What the pipeline does
Raw transaction files (CSV) are ingested into a secure, immutable layer (Bronze). Each run validates every row. Rows that pass are written to the reporting-ready layer (Silver); rows that fail are quarantined with clear error reasons. Rows that are duplicates or exceed retry limits are condemned and never used for reporting. Only runs that meet the defined quality thresholds are allowed to update the “current” dataset used for month-end reporting.
How control and reliability are measured
Eight headline metrics are tracked:
- Quarantine rate — Share of rows held back for review (kept low and stable by design).
- Condemned rows — Rows permanently excluded (duplicates and retry exhaustion); promotion is capped when this is high.
- Pipeline success rate — Proportion of runs that complete successfully.
- Promotion gate — Whether a run was allowed to update reporting data (runs that exceed thresholds are blocked).
- Data freshness — How up to date the data in the reporting layer is.
- Records validated and promoted — Number of rows that passed checks and were promoted to reporting.
- Error breakdown — Main reasons rows were quarantined or condemned, to support remediation of upstream issues.
- Run traceability — Every run is tied to a unique execution ID and full logs for audit.
This month
[Insert 1–2 sentences with actual numbers, e.g. quarantine rate X%, Y runs succeeded, Z records promoted, and any notable error reason or action taken.]
These metrics will continue to be shared in regular updates. For more detail, the technical appendix lists all available metrics and where they are produced. If you have questions, contact the Data Platform Team.
Satisfies Business Case §5 – Communication and Documentation.
5) Technical Appendix Outline
High-level outline only (no full text). Purpose: list all other metrics, how they are computed, where they are stored/queryable, and where to look when deeper questions arise.
-
Introduction
- Purpose of the appendix (reference for auditors, engineering, and follow-up questions).

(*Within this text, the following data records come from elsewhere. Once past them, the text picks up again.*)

/-- 43_round_function.md R164: ROUND passes R through, the new R depends on L only through the final XOR, that map is its
own inverse, and (L, R) is recovered as `(R' ^ F(L', K), L')`. -/
def Obligations.RoundIsRecoverable : Prop :=
  ∀ (t : Tables) (l m r : Half) (k : Key),
    (feistelRound t (l, r) k).1 = r ∧
    (feistelRound t (l, r) k).2 ^^^ (feistelRound t (m, r) k).2 = l ^^^ m ∧
    (l ^^^ roundF t r k) ^^^ roundF t r k = l ∧
    ((feistelRound t (l, r) k).2 ^^^ roundF t (feistelRound t (l, r) k).1 k, (feistelRound t (l, r) k).1) = (l, r)

/-! ## The cipher -/

/-- 44_feistel_engine.md R180 and R181, by their own recurrence: with `(L_0, R_0)` the halves of the block and each pair
`ROUND` of the one before it under `SK(0), SK(1), …` ascending for `ENCRYPT`, or `SK(N-1), …, SK(0)` for `DECRYPT`, the result
is `R_N ‖ L_N` in both directions. -/
def Obligations.CipherIsTheRoundLoop : Prop :=
  ∀ (t : Tables) (key : Key) (n : Nat) (b : Block) (l r : Nat → Half),
    l 0 = b.extractLsb' 8 8 → r 0 = b.extractLsb' 0 8 →
    ((∀ i, i < n → l (i + 1) = r i ∧ r (i + 1) = l i ^^^ roundF t (r i) (sk key i)) →
      encrypt t key n b = r n ++ l n) ∧
    ((∀ i, i < n → l (i + 1) = r i ∧ r (i + 1) = l i ^^^ roundF t (r i) (sk key (n - 1 - i))) →
      decrypt t key n b = r n ++ l n)

/-- 44_feistel_engine.md R184: `DECRYPT(ENCRYPT(B)) = B` for every block, key, round count and table contents. -/
def Obligations.DecryptInvertsEncrypt : Prop :=
  ∀ (t : Tables) (key : Key) (n : Nat) (b : Block), decrypt t key n (encrypt t key n b) = b

/-- 44_feistel_engine.md R185: the other order, and so `ENCRYPT` is a bijection on blocks. -/
def Obligations.EncryptIsABijection : Prop :=
  ∀ (t : Tables) (key : Key) (n : Nat),
    (∀ c : Block, encrypt t key n (decrypt t key n c) = c) ∧ Function.Bijective (encrypt t key n)

/-- The round trip on the machine: a configured engine that runs `ENC`, and then `DEC` on the DATA of its response, answers
with the block (44_feistel_engine.md R183, R184). -/
def Obligations.EncThenDecAnswersTheBlock : Prop :=
  ∀ (b : Block) (s : State), s.cfg.configured = true →
    ∃ t u : State, exec (.enc b) s = .next t ∧ exec (.dec (t.rsp.extractLsb' 0 16)) t = .next u ∧
      u.rsp = 0#4 ++ b ∧ u.cfg = s.cfg

/-- 44_feistel_engine.md R186: with N = 0 both `ENC` and `DEC` answer `swap16(B)`. -/
def Obligations.ZeroRoundsSwapTheHalves : Prop :=
  ∀ (b : Block) (s : State), s.cfg.configured = true → s.cfg.nrounds = 0 →
    ∃ t u : State, exec (.enc b) s = .next t ∧ t.rsp = 0#4 ++ (b.extractLsb' 0 8 ++ b.extractLsb' 8 8) ∧
      exec (.dec b) s = .next u ∧ u.rsp = 0#4 ++ (b.extractLsb' 0 8 ++ b.extractLsb' 8 8)

/-- 44_feistel_engine.md R187: with N = 1 both `ENC` and `DEC` answer `(B[15:8] ^ F(B[7:0], KEY)) ‖ B[7:0]`, which is
`swap16` of the `RND` response under KEY, and the cipher is its own inverse. -/
def Obligations.OneRoundCipherIsRndSwapped : Prop :=
  ∀ (b : Block) (s : State), s.cfg.configured = true → s.cfg.nrounds = 1 →
    ∃ t u v : State, exec (.enc b) s = .next t ∧ exec (.dec b) s = .next u ∧ exec (.rnd s.cfg.key b) s = .next v ∧
      t.rsp = 0#4 ++ ((b.extractLsb' 8 8 ^^^ roundF s.tables (b.extractLsb' 0 8) s.cfg.key) ++ b.extractLsb' 0 8) ∧
      u.rsp = t.rsp ∧ t.rsp.extractLsb' 0 16 = swap16 (v.rsp.extractLsb' 0 16) ∧
      ∃ x : State, exec (.enc (t.rsp.extractLsb' 0 16)) s = .next x ∧ x.rsp = 0#4 ++ b

/-- 44_feistel_engine.md R189: `DECRYPT` under `SK(0..N-1)` equals `ENCRYPT` under the reversed list. -/
def Obligations.DecryptIsEncryptUnderReversedSubkeys : Prop :=
  ∀ (t : Tables) (key : Key) (n : Nat) (b : Block),
    encrypt t key n b = encryptWith t ((List.range n).map (sk key)) b ∧
    decrypt t key n b = encryptWith t ((List.range n).map (sk key)).reverse b

/-- 95_test_vectors.md V-E5, for every number of rounds past the twelfth: since the subkeys repeat with period 12,
`ENCRYPT_(12+n) = ENCRYPT_n ∘ swap16 ∘ ENCRYPT_12` (44_feistel_engine.md R180, 42_key_schedule.md R142). -/
def Obligations.EncryptionSplitsAtThePeriod : Prop :=
  ∀ (t : Tables) (key : Key) (n : Nat) (b : Block),
    encrypt t key (12 + n) b = encrypt t key n (swap16 (encrypt t key 12 b))

/-- 44_feistel_engine.md R188, 40_control.md R101: any command, in two states with the same configuration and tables
(whatever else differs: earlier blocks, earlier responses, time), gives the same response and configuration. -/
def Obligations.ResponseDependsOnConfigurationAlone : Prop :=
  ∀ (i : Instr) (s t : State), s.cfg = t.cfg → s.tables = t.tables →
    ∃ u v : State, exec i s = .next u ∧ exec i t = .next v ∧ u.rsp = v.rsp ∧ u.cfg = v.cfg

/-! ## Errors and transactions -/

/-- 60_exceptions.md R205, on the raw bits of the accepted word: the ERR field of the response is the first that applies of
ILLEGAL_OPCODE, RESERVED_FIELD, NOT_CONFIGURED and SUBKEY_INDEX, and 0 where none does. -/
def Obligations.ErrorPriorityIsTheFirstThatApplies : Prop :=
  ∀ (extra : LatKey → Nat) (s : State), s.completing →
    ∃ t : State, stepWith extra s = .next t ∧ t.phase = .resp ∧
      (t.rsp.extractLsb' 16 4).toNat =
        if 8 ≤ s.cur.toNat / 2 ^ 28 then 1
        else if s.cur &&& rsvdMask (s.cur.extractLsb' 28 4) ≠ 0 then 2
        else if s.cur.toNat / 2 ^ 28 ∈ [2, 3, 7] ∧ s.cfg.configured = false then 3
        else if s.cur.toNat / 2 ^ 28 = 7 ∧ s.cfg.nrounds.toNat ≤ s.cur.toNat % 2 ^ 8 then 4
        else 0

/-- 60_exceptions.md R201: a command that answers an error has DATA = 0x0000, goes to RESP, and leaves every register but
RSP and PHASE as it stood, CONFIGURED, KEY and NROUNDS among them; once the host takes that response the engine is ready
for the next command. -/
def Obligations.ErrorResponseWritesNothingElse : Prop :=
  ∀ (extra : LatKey → Nat) (s t : State), s.completing → stepWith extra s = .next t → t.rsp.extractLsb' 16 4 ≠ 0 →
    t = { s.atEdge with rsp := t.rsp.extractLsb' 16 4 ++ 0x0000#16, phase := .resp } ∧ t.cfg = s.cfg ∧
    ∃ u : State, stepWith extra { t with script := [{ rst := false, cmdValid := false, cmdWord := 0, rspReady := true, readsRsp := false }] } = .next u ∧ u.cmdReady = true

/-- 40_control.md R101: at the BUSY → RESP edge, RSP and the configuration are the two parts of `Exec(cfg, CUR)`, for
every word; it reads nothing apart from the configuration, the word and the tables; and the configuration and CUR are as
they stood at acceptance: no step into or within BUSY changes the one, and none within BUSY the other. -/
def Obligations.CompletionIsExecOfTheWord : Prop :=
  (∀ (extra : LatKey → Nat) (s : State), s.completing →
    ∃ t : State, stepWith extra s = .next t ∧ t.phase = .resp ∧ (t.cfg, t.rsp) = transact s.tables s.cfg s.cur) ∧
  (∀ (extra : LatKey → Nat) (s t : State), stepWith extra s = .next t → t.phase = .busy →
    t.cfg = s.cfg ∧ (s.phase = .busy → t.cur = s.cur))

/-- 20_memory.md R57: every command but `CFG` changes no configuration, and sending one command twice in a row gives the
same response twice and leaves the configuration the first one left. -/
def Obligations.RepeatedCommandAnswersTheSame : Prop :=
  (∀ (i : Instr) (s t : State), exec i s = .next t → (∀ rounds key, i ≠ .cfg rounds key) → t.cfg = s.cfg) ∧
  (∀ (i : Instr) (s : State), ∃ t u : State, exec i s = .next t ∧ exec i t = .next u ∧ u.rsp = t.rsp ∧ u.cfg = t.cfg)

/-! ## The handshake, reset and the host -/

/-- 10_state.md R27: the outputs follow PHASE (and are 0 in a reset cycle, 70_reset_and_hazards.md R230), and PHASE moves
IDLE → BUSY on acceptance, BUSY → RESP after the latency, RESP → IDLE on taking, and not otherwise but for reset, which
sets it to IDLE. -/
def Obligations.PhaseFollowsTheHandshake : Prop :=
  (∀ s : State, (s.cmdReady = true ↔ s.pins.rst = false ∧ s.phase = .idle) ∧
    (s.rspValid = true ↔ s.pins.rst = false ∧ s.phase = .resp)) ∧
  (∀ (extra : LatKey → Nat) (s t : State), stepWith extra s = .next t → s.pins.rst = false →
    (s.phase = .idle → t.phase = if s.pins.cmdValid = true then .busy else .idle) ∧
    (s.phase = .busy → t.phase = if s.cyclesLeft ≤ 1 then .resp else .busy) ∧
    (s.phase = .resp → t.phase = if s.pins.rspReady = true then .idle else .resp)) ∧
  (∀ (extra : LatKey → Nat) (s t : State), stepWith extra s = .next t → s.pins.rst = true → t.phase = .idle)

/-- 40_control.md R100: at acceptance CUR takes the offered word and PHASE goes to BUSY, with LAT = extra + 1 edges to go
(R102); at taking PHASE goes to IDLE and the host has RSP; no other engine state changes. Both happen exactly where `rst = 0`
and valid and ready are 1, the outputs follow PHASE, and `rsp_word` shows RSP while `rsp_valid = 1`. That RSP keeps its word
after taking is the model's choice (log 21), and so are the record of the run (log 17), the standing offer (log 12) and what
the latency is a function of (log 6). -/
def Obligations.AcceptanceAndTakingEdges : Prop :=
  (∀ (extra : LatKey → Nat) (s : State), s.breaksReadDuty = false → s.breaksOfferDuty = false → s.accepts = true →
    stepWith extra s = .next { s with
      cur := s.pins.cmdWord, phase := .busy, cyclesLeft := extra (latKey s.pins.cmdWord s.cfg) + 1,
      log := { s.log with accepted := s.log.accepted ++ [s.pins.cmdWord] },
      script := s.script.tail, offer := none, tick := s.tick + 1 }) ∧
  (∀ (extra : LatKey → Nat) (s : State), s.breaksReadDuty = false → s.breaksOfferDuty = false → s.takes = true →
    stepWith extra s = .next { s with
      phase := .idle, log := { s.log with taken := s.log.taken ++ [s.rsp] },
      script := s.script.tail, offer := s.offerAfter, tick := s.tick + 1 }) ∧
  (∀ s : State,
    (s.accepts = true ↔ s.pins.rst = false ∧ s.pins.cmdValid = true ∧ s.cmdReady = true) ∧
    (s.takes = true ↔ s.pins.rst = false ∧ s.rspValid = true ∧ s.pins.rspReady = true) ∧
    (s.pins.rst = false → (s.cmdReady = true ↔ s.phase = .idle) ∧ (s.rspValid = true ↔ s.phase = .resp)) ∧
    (s.rspValid = true → s.rspWord = s.rsp) ∧
    (s.phase = .busy → s.cmdReady = false ∧ s.rspValid = false))

/-- An edge outside reset at which nothing is accepted or taken and no word executes leaves the engine as it is, but for
the count of BUSY edges: IDLE waits with no effect, RESP holds RSP steady (40_control.md R102, R104; 60_exceptions.md R212).
That CUR and RSP keep their words outside their phase, and L, R and RC theirs during BUSY, is the model's choice (log 21, log 8). -/
def Obligations.WaitingEdgesLeaveTheEngine : Prop :=
  ∀ (extra : LatKey → Nat) (s t : State), stepWith extra s = .next t → s.pins.rst = false →
    s.accepts = false → s.takes = false →
    (s.phase ≠ .busy → s.sameEngine t ∧ t.log = s.log) ∧
    (s.phase = .busy → 1 < s.cyclesLeft →
      State.sameEngine { s with cyclesLeft := s.cyclesLeft - 1 } t ∧ t.log = s.log)

/-- 70_reset_and_hazards.md R230: at every edge with `rst = 1` PHASE goes to IDLE and CONFIGURED to 0, no other register
changes, nothing is accepted or taken whatever the other inputs show, and the outputs read 0; the first edge with `rst = 0`
after it finds `cmd_ready = 1`. The host's record of the run starts anew (the model's own field, log 17); that the
unspecified registers keep the very values they had is the model's reading (log 9). -/
def Obligations.ResetEdgeClearsPhaseAndConfigured : Prop :=
  ∀ (extra : LatKey → Nat) (s : State), s.pins.rst = true → s.pins.readsRsp = false →
    s.cmdReady = false ∧ s.rspValid = false ∧ s.accepts = false ∧ s.takes = false ∧
    stepWith extra s = .next { s with
      phase := .idle, cfg := { s.cfg with configured := false }, log := { accepted := [], taken := [] },
      script := s.script.tail, offer := none, tick := s.tick + 1 } ∧
    ∀ t : State, stepWith extra s = .next t → t.pins.rst = false → t.cmdReady = true

/-- 70_reset_and_hazards.md R231: a reset in the middle of a command leaves exactly what the same reset leaves of an idle
engine, and a `CFG` abandoned while BUSY has written nothing: KEY and NROUNDS stand as they stood (that a reset itself keeps
their values is the model's reading, log 9; the empty record of responses is log 17). -/
def Obligations.ResetAbandonsTheCommandInFlight : Prop :=
  ∀ (extra : LatKey → Nat) (s : State), s.pins.rst = true → s.pins.readsRsp = false →
    stepWith extra s = stepWith extra { s with phase := .idle } ∧
    ∃ t : State, stepWith extra s = .next t ∧ t.phase = .idle ∧ t.cfg.configured = false ∧
      t.cfg.key = s.cfg.key ∧ t.cfg.nrounds = s.cfg.nrounds ∧ t.log.taken = []

/-- 10_state.md R29, 70_reset_and_hazards.md R230, R234: the machine after reset is IDLE with CONFIGURED = 0, is ready for a
command, and answers `ENC`, `DEC` and `SKEY` there with NOT_CONFIGURED. -/
def Obligations.ResetStateIsIdleAndUnconfigured : Prop :=
  State.reset.phase = .idle ∧ State.reset.cfg.configured = false ∧ State.reset.cmdReady = true ∧
  ∀ b i, ∃ t u v : State, exec (.enc b) State.reset = .next t ∧ exec (.dec b) State.reset = .next u ∧
    exec (.skey i) State.reset = .next v ∧ t.rsp = 0x30000#20 ∧ u.rsp = 0x30000#20 ∧ v.rsp = 0x30000#20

- How it relates to the stakeholder email and the eight headline metrics.
-
Data volume and flow
- Input/output row counts: source (ETL
metrics, _SUCCESS), CloudWatch names (InputRows, ValidRows, QuarantinedRows, CondemnedRows). - Bytes read/written: where set (pandas/Spark), CloudWatch (BytesRead, BytesWritten).
- File and partition counts: S3 layout (Bronze, Silver, Quarantine), how to derive (list prefixes, _SUCCESS).
- Data freshness / latency: definition, how to compute from _SUCCESS and trigger payload.
- Input/output row counts: source (ETL
-
Data quality and governance
- Validation outcomes: valid vs quarantine vs condemned; quarantine_rate and CloudWatch alarm (5%).
- Error categories: quarantineby_reason, condemned_by_reason; mapping to ERROR* constants (config.py).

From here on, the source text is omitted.